Yesterday, students from across the district had the opportunity to visit the Laurie Guichon Memorial Grasslands Interpretive Site to learn about our beautiful surroundings and the invasive species that are threatening them.

Q101 had the opportunity to speak with Rachel Whitehouse a Rangeland Agrologist with the Ministry of Forests and Coleen Hougen an Invasive Plant Management Coordinator for the Thompson Nicola Invasive Plant Management Committee and the TNRD.

“An invasive weed is one that has special characteristics that make it a threat to either the environment, social values or cultural values,” said Whitehouse. “So, these are weeds that reproduce really quickly, have special adaptations that help them out compete other plants more so than your typical weed.”

Hougen spoke to why she feels it’s so important to help educate the students at such a young age.

“It’s good to instill this in them to get appreciation for our natural landscapes, their values and how invasive plants can impact them,” said Hougen. “I feel that when they learn this at a young age, they’re able to carry this on into the future and into their science programs. Hopefully become stewards of the land at some point and help do what they can to prevent further introduction and spread.”

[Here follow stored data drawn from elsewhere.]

theorem movesOnly_applyReport (p : Fin 4) (press : Buttons) (j : Int) (s : State) :
    MovesOnly s (applyReport p press j s) := by
  unfold applyReport
  dsimp only
  generalize (s.station p).channel = c
  generalize decide ((s.arbiter c).owner = some p) = owns
  generalize (owns || decide ((s.station p).role = .operator)) = acts
  have h1 : MovesOnly s (if (acts && press.pause) = true then pausePress c s else s) := by
    split
    · exact movesOnly_pausePress c s
    · exact .refl s
  have h2 (u : State) : MovesOnly u (if (acts && press.next && !press.prev) = true then nextPress c u
      else if (acts && press.prev && !press.next) = true then prevPress c u else u) := by
    split
    · exact movesOnly_nextPress c u
    · split
      · exact movesOnly_prevPress c u
      · exact .refl u
  have h3 (u : State) : MovesOnly u (if (owns && decide (j ≠ 0)) = true then jog c j u else u) := by
    split
    · exact movesOnly_jog c j u
    · exact .refl u
  split
  · exact .refl s
  · split
    · exact ((h1.trans (h2 _)).trans (h3 _)).trans (movesOnly_recompute c _)
    · exact (h1.trans (h2 _)).trans (h3 _)

/-- An accepted REPORT leaves the stations consistent, the held deflection once it is set (R127, R136). -/
theorem OwnershipSound.holdLevels_accept {s : State} (hs : OwnershipSound s) {p : Fin 4}
    (hrole : (s.station p).role ≠ .off) (l : Levels) (d : Int) (takePress releasePress : Bool) :
    OwnershipSound (holdLevels p d takePress releasePress (acceptLevels p l s)) := by
  obtain ⟨hst, hset, hrec⟩ := (ownershipSound_iff s).mp hs
  have hstation (r : Fin 4) : (holdLevels p d takePress releasePress (acceptLevels p l s)).station r
      = if r = p then { s.station p with
          lapse := some s.lapseTime, lastLevels := some l, state := .active, held := some d,
          takeLatch := latchAfter (s.station p).role takePress releasePress (s.station p).takeLatch }
        else s.station r := by
    simp only [holdLevels, acceptLevels, State.modStation_station]
    split <;> simp
  refine (ownershipSound_iff _).mpr ⟨fun r => ?_, hset, fun c => ?_⟩
  · rw [hstation]
    split
    · exact ⟨by simpa using hrole, by simp, by simp, (hst p).2.2.2⟩
    · exact hst r
  · have harb : (holdLevels p d takePress releasePress (acceptLevels p l s)).arbiter c = s.arbiter c := by
      simp [holdLevels, acceptLevels]
    rw [harb]
    refine (hrec c).mono fun q hq => ?_
    rw [Bound, hstation]
    split
    · rename_i e
      exact ⟨e ▸ hq.1, rfl⟩
    · exact hq

theorem OwnershipSound.takeReport {s : State} (hs : OwnershipSound s) {p : Fin 4} (hrole : (s.station p).role ≠ .off)
    (l : Levels) : OwnershipSound (takeReport p l s) := by
  have hsettled := (hs.holdLevels_accept hrole l l.d (pressesOf (s.station p) l.buttons).take
    (pressesOf (s.station p) l.buttons).release).settle (by simp [acceptLevels]) l.j
  refine OwnershipSound.same ?_ (movesOnly_applyReport p _ l.j _).sameOwnership
  split
  · exact hsettled.same (channelsOnly_markPress _ _).movesOnly.sameOwnership
  · exact hsettled

theorem OwnershipSound.completeReport {s : State} (hs : OwnershipSound s) (p : Fin 4) (len : Nat) (body : List Byte)
    (check : Byte) : OwnershipSound (completeReport p len body check s) := by
  unfold Machine.completeReport
  split
  · exact hs.answer p _
  · rename_i hrole
    split
    · exact (hs.modStation p (f := fun st => { st with checkFlag := true }) (.refl _)).answer p _
    · split
      · exact (hs.modStation p (f := fun st => { st with fieldFlag := true }) (.refl _)).answer p _
      · exact (hs.takeReport hrole _).answer p _

theorem OwnershipSound.stationChar {s : State} (hs : OwnershipSound s) (p : Fin 4) (c : LineChar) :
    OwnershipSound (stationChar p c s) := by
  have hfed := hs.modStation p (f := fun st => { st with
    rx := ((s.station p).rx.feed c).1, gap := ((s.station p).rx.feed c).1.gapTimer }) (.refl _)
  unfold Machine.stationChar
  split
  · exact hs
  · dsimp only
    split
    · exact hfed
    · exact hfed.modStation p (.refl _)
    · exact hfed.completeReport p _ _ _

theorem OwnershipSound.stationGap {s : State} (hs : OwnershipSound s) (p : Fin 4) : OwnershipSound (stationGap p s) := by
  unfold Machine.stationGap
  split
  · exact hs
  · exact (hs.modStation p (f := fun st => { st with rx := .hunting, gap := none }) (.refl _)).modStation p (.refl _)

/-- The device-wide settings after STATION SET (R122). -/
theorem OwnershipSound.settings {s : State} (hs : OwnershipSound s) (lapse hand : Option Nat) :
    OwnershipSound { s with
      lapseTime := (lapse.map (clampNat 50 1000)).getD s.lapseTime
      handOff := (hand.map (clampNat 0 5000)).getD s.handOff } := by
  obtain ⟨hst, ⟨h1, h2, h3⟩, hrec⟩ := (ownershipSound_iff s).mp hs
  have hl := clampedField_bounds ⟨h1, h2⟩ lapse
  have hh := clampedField_bounds ⟨Nat.zero_le _, h3⟩ hand
  exact (ownershipSound_iff _).mpr ⟨hst, ⟨hl.1, hl.2, hh.2⟩, fun | .a => hrec .a | .b => hrec .b⟩

theorem OwnershipSound.setting {s t : State} (hs : OwnershipSound s) (h : Setting s t) : OwnershipSound t := by
  cases h with
  | channelRead c =>
    refine hs.same ?_
    unfold statusChannel
    split <;> cases c <;> exact ⟨rfl, rfl, rfl, rfl, rfl⟩
  | stationSet p f lapse hand =>
    split
    · exact (hs.settings lapse hand).reconfigure p f
    · exact hs.settings lapse hand
  | stationRead p => exact hs.modStation p (.refl _)
  | attached q c => exact hs.same ⟨rfl, rfl, rfl, rfl, rfl⟩
  | detached q => exact hs.same ⟨rfl, rfl, rfl, rfl, rfl⟩
  | headRead q => exact hs.same ⟨rfl, rfl, rfl, rfl, rfl⟩
  | clockSet v => exact hs.same ⟨rfl, rfl, rfl, rfl, rfl⟩
  | clockHeld =>
    refine hs.same ?_
    unfold cmdClockHold
    split <;> exact ⟨rfl, rfl, rfl, rfl, rfl⟩
  | clockResumed =>
    refine hs.same ?_
    unfold cmdClockResume
    split <;> exact ⟨rfl, rfl, rfl, rfl, rfl⟩
  | timingRead => exact hs.same ⟨rfl, rfl, rfl, rfl, rfl⟩
  | lead c => exact hs.same ⟨rfl, rfl, rfl, rfl, rfl⟩
  | output o a width level => exact hs.same ⟨rfl, rfl, rfl, rfl, rfl⟩

theorem OwnershipSound.concluded {s t : State} (hs : OwnershipSound s) (hc : Concluded s t) : OwnershipSound t := by
  cases hc with
  | answered u status code payload he =>
    have hu : OwnershipSound u := by
      rcases he.moves_or_sets with hm | hm
      · exact hs.same hm.1.sameOwnership
      · exact hs.setting hm
    exact hu.same ⟨rfl, rfl, rfl, rfl, rfl⟩
  | checking id st hst => exact hs.same ⟨rfl, rfl, rfl, rfl, rfl⟩
  | clearing n u ht =>
    have hm := (movesOnly_unload .a { s with clearInProgress := true }).trans (movesOnly_unload .b _)
    have hu : OwnershipSound u := by
      rw [ht]
      exact OwnershipSound.same (hs.same ⟨rfl, rfl, rfl, rfl, rfl⟩) hm.sameOwnership
    exact hu.same ⟨rfl, rfl, rfl, rfl, rfl⟩
  | recomputing h ha hb => exact hs.same ⟨rfl, rfl, rfl, rfl, rfl⟩

theorem OwnershipSound.tick {s : State} (hs : OwnershipSound s) : OwnershipSound (tick s) := by
  refine hs.of_alike (fun r => ?_) ⟨rfl, rfl⟩ fun c => ?_
  · rw [tick_station]
    exact ⟨rfl, rfl, rfl, rfl, by simp [Timer.tick], rfl, rfl⟩
  · rw [tick_arbiter]
    exact (hs.record c).tick

theorem OwnershipSound.finishGeometry {s : State} (hs : OwnershipSound s) : OwnershipSound (finishGeometry s) := by
  unfold Machine.finishGeometry
  split
  · cases hp : s.pendingHeights with
    | none => simpa [completeGeometry, hp] using hs
    | some h =>
      rw [completeGeometry_eq hp]
      have hadj := (channelsOnly_geometryAdjust .a (measuredState h s)).trans (channelsOnly_geometryAdjust .b _)
      have hmeasured : OwnershipSound (measuredState h s) := hs.same ⟨rfl, rfl, rfl, rfl, rfl⟩
      exact (hmeasured.same hadj.movesOnly.sameOwnership).same ⟨rfl, rfl, rfl, rfl, rfl⟩
  · exact hs

theorem OwnershipSound.channelStep {s : State} (hs : OwnershipSound s) (c : ChannelId) :
    OwnershipSound (channelStep c s) := by
  unfold Machine.channelStep
  split
  · exact hs
  · have hmoved : OwnershipSound (if (s.channel c).state = .live then rampAndMove c s else s) := by
      split
      · exact hs.same (movesOnly_rampAndMove c s).sameOwnership
      · exact hs
    exact hmoved.same ⟨rfl, rfl, rfl, rfl, rfl⟩

theorem sameOwnership_headChar (hd : Fin 4) (c : LineChar) (s : State) : SameOwnership s (headChar hd c s) := by
  unfold headChar
  split
  · exact ⟨rfl, rfl, rfl, rfl, rfl⟩
  · dsimp only
    split
    · exact ⟨rfl, rfl, rfl, rfl, rfl⟩
    · exact ⟨rfl, rfl, rfl, rfl, rfl⟩
    · unfold completeFetch
      split
      · exact ⟨rfl, rfl, rfl, rfl, rfl⟩
      · split <;> exact ⟨rfl, rfl, rfl, rfl, rfl⟩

Knapweed is one of if not the most prevalent invasive species found in the Merritt area.  The plant produces 150 thousand seeds per metre squared. One of the stations the students were visiting was small area that they were helping clear of the invasive species.

“It was brought over here in the late 1800’s accidently as a contaminate in alfalfa seed and it has just spread all over North America,” said Whitehouse. “It outcompetes all the native plants, it releases a chemical that kills off the surrounding grass. So, it’s really hard on livestock and wildlife to forage.”

Hougen added in its native habitat in Russia, knapweed is not considered to be invasive due to other species in the area to are able to compete against it.